November 5, 2008

Thakkali Chutney Recipe - Tomato Chutney Recipe

Thakkali Chutney (Tomato Onion Chutney) is one dish that has many many memories associated with it. My grandma used to make it quite often since me and my brother loves it.  We eat this Thakkali Chutney with pretty much everything - dosa, idli, pongal, chapathi, even puttu! If made right and refrigerated, the chutney has a very long shelf life and a very unique taste that's hard to beat.

If you like chutney recipes, do check out this onion tomato chutney (much quicker version), red capsicum chutney, or even this tomato thokku that has a more chunky consistency.

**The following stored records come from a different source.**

/-- Settles O23. -/
theorem commission : Obligations.Commission := by
  refine ⟨fun s hi lo key hr => ?_, fun s hi lo hr hv hp => ?_⟩
  · intro quiet refusedWith
    have quiet_iff : s.quiet = true ↔ quiet := s.quiet_iff
    have refuses : ∀ why, ({ s with commissioningKey := key } : State).commissionTest (word hi lo) key = .error why →
        refusedWith why := fun why h =>
      (State.exec_commission key hr).trans (congrArg Host.Outcome.next (State.commission_refused h))
    refine ⟨fun h => refuses _ (if_pos h), fun h => refuses _ ?_, fun h => ?_⟩
    · exact (if_neg (by rw [show State.store _ = s.store from rfl, h]; decide)).trans (if_pos h)
    · have tested : ({ s with commissioningKey := key } : State).commissionTest (word hi lo) key =
          match s.store.load with
          | .verified v =>
            if word hi lo ≠ v then .error .mismatch
            else if key = false then .error .keyOff
            else if s.store.part = .running ∧ s.quiet = false then .error .notQuiet
            else .ok v
          | .empty | .opened | .rejected _ _ => .error .noTable := by
        refine (if_neg ?_).trans (if_neg ?_) <;>
        · change s.store.part ≠ _
          rcases h with h | h <;> rw [h] <;> decide
      refine ⟨fun hno => refuses _ (tested.trans ?_), fun v hv => ?_⟩
      · cases hl : s.store.load with
        | verified v => exact absurd hl (hno v)
        | _ => rfl
      · rw [hv] at tested
        refine ⟨fun hw => refuses _ (tested.trans (if_pos hw)), fun hw hk => refuses _ (tested.trans ?_),
          fun hw hk hrun hq => refuses _ (tested.trans ?_)⟩
        · exact (if_neg (not_not.2 hw)).trans (if_pos hk)
        · exact (if_neg (not_not.2 hw)).trans ((if_neg (by rw [hk]; decide)).trans
            (if_pos ⟨hrun, Bool.eq_false_iff.2 (mt quiet_iff.1 hq)⟩))
  · have passed : ({ s with commissioningKey := true } : State).commissionTest (word hi lo) true = .ok (word hi lo) := by
      have quiet : s.store.part = .running → s.quiet = true := fun hrun => by
        rcases hp with hp | ⟨-, levers, sections, locks⟩
        · rw [hp] at hrun; exact nomatch hrun
        · refine s.quiet_iff.2 ⟨levers, sections, fun a ha hf => ?_⟩
          rcases locks a ha hf with h | h <;> rw [h] <;> exact ⟨by decide, by decide⟩
      have part : s.store.part ≠ .storing ∧ s.store.part ≠ .proving := by
        rcases hp with hp | ⟨hp, -⟩ <;> rw [hp] <;> exact ⟨by decide, by decide⟩
      unfold State.commissionTest
      refine (if_neg part.1).trans ((if_neg part.2).trans ?_)
      rw [show State.store _ = s.store from rfl, hv]; dsimp only
      rw [if_neg (not_not.2 rfl), if_neg (by decide)]
      exact if_neg fun h => Bool.false_ne_true (h.2.symm.trans (quiet h.1))
    obtain ⟨store, replies, held, only⟩ := State.enterStoring_spec (word hi lo) { s with commissioningKey := true }
    have taken := State.exec_commission true hr
    unfold State.commission at taken; rw [passed] at taken; dsimp only at taken
    generalize State.enterStoring _ _ = u at taken store replies held only
    refine ⟨u.accept RequestKind.commission.code [], taken, ?_⟩
    beta_reduce
    refine ⟨store, ?_, held, ?_⟩
    · change u.link.replies ++ _ = _
      rw [replies]
    obtain ⟨_, _, _, h⟩ := only
    rw [h]; exact ⟨_, _, _, rfl⟩

/-! ### O50 to O53: presses, codes and drives of the bells -/

@[simp] theorem BellState.side_setSide_same (b : BellState) (d : Direction) (a : Assembler) : (b.setSide d a).side d = a := by
  cases d <;> rfl

@[simp] theorem BellState.side_setSide_other (b : BellState) (d : Direction) (a : Assembler) :
    (b.setSide d a).side (otherDir d) = b.side (otherDir d) := by cases d <;> rfl

theorem otherBells_updBell (x : SectionId) (f : BellState → BellState) (s : State) : OtherBells x s (s.updBell x f) :=
  fun y hy => by rw [State.bell_updBell, if_neg hy]

/-- An update of one section's bells, and then the list and the link alone. -/
theorem otherBells_of_onlyFaults {x : SectionId} {f : BellState → BellState} {s t : State} (h : OnlyFaults (s.updBell x f) t) :
    OtherBells x s t := (onlyFaults_updBell h).2.1

theorem onlyBells_of_onlyFaults {x : SectionId} {f : BellState → BellState} {s t : State} (h : OnlyFaults (s.updBell x f) t) :
    OnlyBells s t := by
  obtain ⟨l, g, rfl⟩ := h
  exact ⟨(s.updBell x f).bells, l, g, s.frame, s.tracks, s.seqs, s.sections, s.locks, s.notices, rfl⟩

namespace State

theorem settleDue_iff {s : State} {x : SectionId} {d : Direction} {p : Press} (hp : ((s.bell x).side d).press = some p)
    (ha : s.assembles x = true) : s.settleDue x d = true ↔ ∃ r, p.release = some r ∧ r + s.timing.mergeGap.toNat ≤ s.now := by
  unfold State.settleDue; rw [hp, ha]
  cases hr : p.release <;> simp [hr]

theorem pressDue_iff {s : State} {x : SectionId} {d : Direction} {p : Press} (hp : ((s.bell x).side d).press = some p)
    (ha : s.assembles x = true) (taken : Press → Bool) (limit : Word16) :
    s.pressDue x d taken limit = true ↔ taken p = false ∧ limit.toNat ≤ p.release.getD s.now - p.start := by
  unfold State.pressDue; rw [hp, ha]
  change (true && (!taken p && decide (limit.toNat ≤ p.extent s.now))) = true ↔ _
  rw [Bool.true_and, Bool.and_eq_true, Bool.not_eq_true']
  exact and_congr_right fun _ => decide_eq_true_iff

/-- R106: without a press that has not settled, or without assemblers, no event of a press is due. -/
theorem pressDue_absent {s : State} {x : SectionId} {d : Direction} (h : ((s.bell x).side d).press = none ∨ s.assembles x = false)
    (taken : Press → Bool) (limit : Word16) : s.pressDue x d taken limit = false := by
  unfold State.pressDue
  rcases h with h | h <;> rw [h]
  · exact Bool.and_false _
  · rfl

theorem settleDue_absent {s : State} {x : SectionId} {d : Direction}
    (h : ((s.bell x).side d).press = none ∨ s.assembles x = false) : s.settleDue x d = false := by
  unfold State.settleDue
  rcases h with h | h <;> rw [h]
  · exact Bool.and_false _
  · rfl

end State

/-- R107: the code of a press that settles, after its beat or without it. -/
def settledCode (long same : Bool) (p : Press) (c : Option Code) : Option Code :=
  if p.qualified && !long then c.map (Code.addBeat same) else c

/-- R107: what one beat makes of a code. -/
theorem Code.addBeat_spec (same : Bool) (c : Code) :
    (24 ≤ c.groups.sum → c.addBeat same = { c with malformed := true }) ∧
    (c.groups = [] → c.addBeat same = { c with groups := [1] }) ∧
    (∀ gs g, c.groups = gs ++ [g] → c.groups.sum < 24 → c.addBeat same =
      if same = true then (if 12 ≤ g then { c with malformed := true } else { c with groups := gs ++ [g + 1] })
      else if 4 ≤ c.groups.length then { c with malformed := true } else { c with groups := c.groups ++ [1] }) := by
  have total : c.groups.foldl (· + ·) 0 = c.groups.sum := by rw [List.sum_eq_foldl]
  unfold Code.addBeat; dsimp only; rw [total]
  refine ⟨fun h => if_pos h, fun h => ?_, fun gs g hg hlt => ?_⟩
  · rw [h]; rfl
  · rw [if_neg (Nat.not_le.2 hlt), hg, List.getLast?_concat, List.dropLast_concat]

namespace State

/-- R106, R107: a direction of the bells after its press `p` has settled. -/
def settledSide (s : State) (p : Press) (a : Assembler) : Assembler :=
  { a with
    press := none
    code := settledCode (decide (s.timing.longPress.toNat ≤ p.release.getD s.now - p.start))
      (decide (p.gap < s.timing.groupGap.toNat)) p a.code }

theorem settle_eq {s : State} {x : SectionId} {d : Direction} {p : Press} (hp : ((s.bell x).side d).press = some p) :
    s.settle x d =
      let u := s.setAssembler x d (s.settledSide p)
      if p.ringReached then
        (if u.bellFaults x && !u.ringStands x then u.endFault .heldRing (secCode x).toNat else u).bellReport x 13
          (dirCode d :: sat16 (p.extent s.now))
      else u := by
  unfold State.settle; rw [hp]; rfl

/-- R106, R107, R110: a press settles. -/
theorem settle_spec {s : State} {x : SectionId} {d : Direction} {p : Press} (hp : ((s.bell x).side d).press = some p) :
    let ends := p.ringReached = true ∧ s.sectionFitted x = true ∧
      ∀ o, ((s.bell x).side (otherDir d)).press = some o → o.ringReached = false
    OnlyFaults (s.setAssembler x d (s.settledSide p)) (s.settle x d) ∧
    (ends → (s.settle x d).faultOver .heldRing (secCode x).toNat) ∧ (¬ends → (s.settle x d).faults = s.faults) := by
  intro ends
  have settled := settle_eq hp
  dsimp only at settled
  generalize hf : s.settledSide p = f at settled ⊢
  have none : ∀ a, (f a).press = none := fun a => by rw [← hf]; rfl
  have stands : (s.setAssembler x d f).ringStands x = true ↔
      ∃ o, ((s.bell x).side (otherDir d)).press = some o ∧ o.ringReached = true := by
    unfold State.ringStands
    rw [State.bell_setAssembler_same, ← Option.any_eq_true]
    cases d
    · exact iff_of_eq (congrArg (· = true) ((congrArg (fun r : Option Press => r.any (·.ringReached) || _) (none _)).trans
        (Bool.false_or _)))
    · exact iff_of_eq (congrArg (· = true) ((congrArg (fun r : Option Press => _ || r.any (·.ringReached)) (none _)).trans
        (Bool.or_false _)))
  have clears : ends ↔ p.ringReached = true ∧
      ((s.setAssembler x d f).bellFaults x && !(s.setAssembler x d f).ringStands x) = true := by
    refine and_congr_right fun _ => ?_
    rw [Bool.and_eq_true, Bool.not_eq_true', Bool.eq_false_iff, Ne, stands]
    refine and_congr Iff.rfl ⟨fun h ⟨o, ho, hr⟩ => ?_, fun h o ho => ?_⟩
    · rw [h o ho] at hr; exact nomatch hr
    · exact Bool.eq_false_iff.2 fun hr => h ⟨o, ho, hr⟩
  rw [settled]
  refine ⟨?_, fun h => ?_, fun h => ?_⟩
  · refine ite_keeps (P := OnlyFaults (s.setAssembler x d f)) ?_ (.refl _)
    exact (ite_keeps (P := OnlyFaults (s.setAssembler x d f)) (endFault_only _ _ _) (.refl _)).trans (report_only _ _ _ _ _).faults
  · obtain ⟨ring, free⟩ := clears.1 h
    rw [if_pos ring, if_pos free]
    exact (report_faultOver _ _ _ _ _).2 (endFault_over _ _ _)
  · split
    · rename_i ring
      rw [if_neg fun free => h (clears.2 ⟨ring, free⟩)]
      exact State.report_faults _ _ _ _ _
    · rfl

end State

theorem exec_pressSettles (x : SectionId) (d : Direction) (s : State) :
    exec (.pressSettles x d) s = .next (if s.settleDue x d then s.settle x d else s) := rfl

Thakkali Chutney Recipe - Tomato Chutney Recipe

My sis took the recipe from amma last summer and I took the picture. This Thakkali Chutney is really a family favourite and a keeper of a recipe which I keep referring to again and again when I need a chutney recipe with little or no coconut and has a longer shelf-life than regular chutneys.

Makes ~ 1 cup 


Ripe red tomatoes, slightly sour - 500gm, diced
Big onions-3, chopped
Garlic - 2 cloves
Coriander seeds - 1 tbsp
Grated coconut - 1 tbsp (optional)
Red chillies - about 6, depending on taste
Mustard seed - 1/8 tsp
Hing/Asafoetida/Kaayam -1/4 tsp
Curry leaves - a few
Oil (preferably gingelly/sesame) - 3 tbsp + 2 tsp + 2 tsp
Salt - to taste

How to Make Thakkali Chutney

1. There are four ingredients that need to be fried separately and kept aside. So follow this order.
- In a broad frying pan and 2 tsp oil and the coriander seeds. Fry for 30 seconds and remove.
- Red chillies - roast for a minute - remove.
- Coconut - roast for a minute - remove.
- Now add another 2 tsp oil and fry the onions till golden brown and soft. Remove.
- Finally add the tomatoes and saute them for about 10 minutes on a medium fire, until they are half cooked.

2. Transfer all the roasted ingredients in a blender and add the garlic raw. Blend till smooth, adding not more than half a cup water. The mixture should be thick than watery.

3. Add the 3tbsp oil into the same pan, temper mustard seeds and add curry leaves and hing. Transfer the blended mixture into the pan, add salt and stir occasionally until the oil separates and you left with a thick, red chutney that smells mouthwatering.

This tomato-onion-garlic chutney has a good shelf life and goes well with rice, dosa, idly etc. I have posted a similar yet simpler tomato chutney before. You can try that in case you are hard-pressed for time.